図1は、本発明の第1の実施形態の距離画像撮像装置の概略構成を示したブロック図である。
図1に示した構成の距離画像撮像装置1は、光源部2と、受光部3と、距離画像処理部4とを備える。なお、
図1には、距離画像撮像装置1において距離を測定する対象物である被写体Sも併せて示している。距離画像撮像素子は、例えば、受光部3における距離画像センサ32(後述)である。
【0016】
光源部2は、距離画像処理部4からの制御に従って、距離画像撮像装置1において距離を測定する対象の被写体Sが存在する撮影対象の空間に光パルスPOを照射する。光源部2は、例えば、垂直共振器面発光レーザー(VCSEL:Vertical Cavity Surface Emitting Laser)などの面発光型の半導体レーザーモジュールである。光源部2は、光源装置21と、拡散板22とを備える。
【0017】
光源装置21は、被写体Sに照射する光パルスPOとなる近赤外の波長帯域(例えば、波長が850nm~940nmの波長帯域)のレーザー光を発光する光源である。光源装置21は、例えば、半導体レーザー発光素子である。光源装置21は、タイミング制御部41からの制御に応じて、パルス状のレーザー光を発光する。
拡散板22は、光源装置21が発光した近赤外の波長帯域のレーザー光を、被写体Sに照射する面の広さに拡散する光学部品である。拡散板22が拡散したパルス状のレーザー光が、光パルスPOとして出射され、被写体Sに照射される。
【0018】
受光部3は、距離画像撮像装置1において距離を測定する対象の被写体Sによって反射された光パルスPOの反射光RLを受光し、受光した反射光RLに応じた画素信号を出力する。受光部3は、レンズ31と、距離画像センサ32とを備える。
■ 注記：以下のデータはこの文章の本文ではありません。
-- ==== Sys2Proof/Machine/RegMap.lean ====
section
/-! DEFINITION. The address of every register and counter, and the place of every field, under the names the spec gives them. -/
namespace Sys2Proof

/-- Bits [hi:lo] of a register. -/
structure Fld where
  hi : Nat
  lo : Nat
  deriving DecidableEq, Repr

/-- The BAR0 address of page instance n of block type typ (R73). -/
def pageAddr (typ n : Nat) : Nat := 0x100000 * typ + 0x1000 * n
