/-- The part of field f that lies in word w: its low bit in the word and its width there. -/
def FieldDesc.part (f : FieldDesc) (w : Nat) : Option (Nat × Nat × Nat) :=
  let lo := max f.lo (32 * w)
  let hi := min f.hi (32 * w + 31)
  if lo ≤ hi then some (lo - 32 * w, hi - lo + 1, lo - f.lo) else none

/-- The value of field f at reset. -/
def RegAt.fieldReset (r : RegAt) (f : FieldDesc) : Nat := if f.fn = 0 then f.rst else resetRule f.fn r.typ r.inst r.i r.c

/-- The value that a register's word holds at reset (R68). -/
def RegAt.reset (r : RegAt) : Nat :=
  r.desc.fields.foldl (fun a f => match f.part r.w with
    | some (lo, n, sh) => a + (r.fieldReset f >>> sh) % 2 ^ n * 2 ^ lo
    | none => a) 0

/-- The bits of a register's word that belong to the fields p selects. -/
def RegAt.mask (r : RegAt) (p : FieldDesc → Bool) : Nat :=
  r.desc.fields.foldl (fun a f => match f.part r.w with
    | some (lo, n, _) => if p f then a + (2 ^ n - 1) * 2 ^ lo else a
    | none => a) 0

/-- What the word at a BAR0 address holds at reset; a reserved word holds zero (R15). -/
def resetWord (a : Nat) : Word := BitVec.ofNat 32 ((regAt a).elim 0 RegAt.reset)

/-- The sticky bits of the word at an address (R68). -/
def stickyMask (a : Nat) : Nat := (regAt a).elim 0 fun r => r.mask (·.sticky)

/-- Is a block page implemented (R73 and the chapters' page lists)? -/
def pageImplemented (p : Nat) : Bool :=
  let n := p % 256
  match p / 256 with
  | 1 => n = 0
  | 2 => n ≤ 8 || (16 ≤ n && n ≤ 24)
  | 3 => n ≤ 2
  | 4 => n ≤ 63
  | 5 => n ≤ 63
  | 6 => n ≤ 15
  | 7 => n ≤ 7
  | 8 => n ≤ 63
  | 9 => n ≤ 15
  | 10 => n ≤ 15
  | 11 => n ≤ 7
  | 12 => n ≤ 33
  | 13 => n ≤ 1
  | 14 => n ≤ 1
  | 15 => n ≤ 16
  | 16 => n ≤ 1
  | 17 => n ≤ 1
  | 18 => n ≤ 4
  | 19 => n ≤ 3
  | 20 => n = 0
  | 21 => n = 0
  | 22 => n = 0
  | _ => false

/-- The low word's address of the counter (R281) that covers a BAR0 address, if a counter does. -/
def CntDesc.locate (c : CntDesc) (a : Nat) : Option Nat :=
  let n := a / 4096 % 256
  if a / 0x100000 = c.typ ∧ c.i0 ≤ n ∧ n ≤ c.i1 ∧ c.off ≤ a % 4096 then
    let rel := a % 4096 - c.off
    let i := if c.n1 = 1 then 0 else rel / c.s1
    let rel := if c.n1 = 1 then rel else rel % c.s1
    let j := if c.n2 = 1 then 0 else rel / c.s2
    let rel := if c.n2 = 1 then rel else rel % c.s2
    let k := if c.n3 = 1 then 0 else rel / c.s3
    let rel := if c.n3 = 1 then rel else rel % c.s3
    if i < c.n1 ∧ j < c.n2 ∧ k < c.n3 ∧ rel < 8 then some (a - rel) else none
  else none

/-- The counter at a BAR0 address: the address of its low word. -/
def counterAt (a : Nat) : Option Nat := counterRows.findSome? (·.locate a)

end Sys2Proof
end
レンズ31は、入射した反射光RLを距離画像センサ32に導く光学レンズである。レンズ31は、入射した反射光RLを距離画像センサ32側に出射して、距離画像センサ32の受光領域に備えた画素回路に受光(入射)させる。
【0019】
距離画像センサ32は、距離画像撮像装置1に用いられる撮像素子である。距離画像センサ32は、二次元の受光領域に複数の画素を備える。距離画像センサ32のそれぞれの画素回路(画素回路321)の中に、1つの光電変換素子と、この1つの光電変換素子に対応する複数の電荷蓄積部と、それぞれの電荷蓄積部に電荷を振り分ける構成要素とが設けられる。
【0020】
距離画像センサ32は、タイミング制御部41からの制御に応じて、光電変換素子が発生した電荷をそれぞれの電荷蓄積部に振り分ける。また、距離画像センサ32は、電荷蓄積部に振り分けられた電荷量に応じた画素信号を出力する。距離画像センサ32には、複数の画素回路が二次元の行列状に配置されており、それぞれの画素回路の対応する1フレーム分の画素信号を出力する。
【0021】
距離画像処理部4は、距離画像撮像装置1を制御し、被写体Sまでの距離を演算する。
距離画像処理部4は、タイミング制御部41と、距離演算部42とを備える。
タイミング制御部41は、距離の測定に要する様々な制御信号を出力するタイミングを制御する。ここでの様々な制御信号とは、例えば、光パルスPOの照射を制御する信号や、反射光RLを複数の電荷蓄積部に振り分ける信号、1フレームあたりの振り分け回数を制御する信号などである。振り分け回数とは、電荷蓄積部CS(
図3参照)に電荷を振り分ける処理を繰返す回数である。
【0022】
距離演算部42は、距離画像センサ32から出力された画素信号に基づいて、被写体Sまでの距離を演算した距離情報を出力する。距離演算部42は、複数の電荷蓄積部CSに蓄積された電荷量に基づいて、光パルスPOを照射してから反射光RLを受光するまでの遅延時間Tdを算出する。距離演算部42は、算出した遅延時間Tdに応じて、距離画像撮像装置1から被写体Sまでの距離を演算する。
【0023】
このような構成によって、距離画像撮像装置1では、光源部2が被写体Sに照射した近赤外の波長帯域の光パルスPOが被写体Sによって反射された反射光RLを受光部3が受光し、距離画像処理部4が、被写体Sと距離画像撮像装置1との距離を測定した距離情報を出力する。
なお、
図1においては、距離画像処理部4を内部に備えた構成の距離画像撮像装置1を示しているが、距離画像処理部4は、距離画像撮像装置1の外部に備える構成要素であってもよい。
【0024】
次に、距離画像撮像装置1において撮像素子として用いられる距離画像センサ32の構成について説明する。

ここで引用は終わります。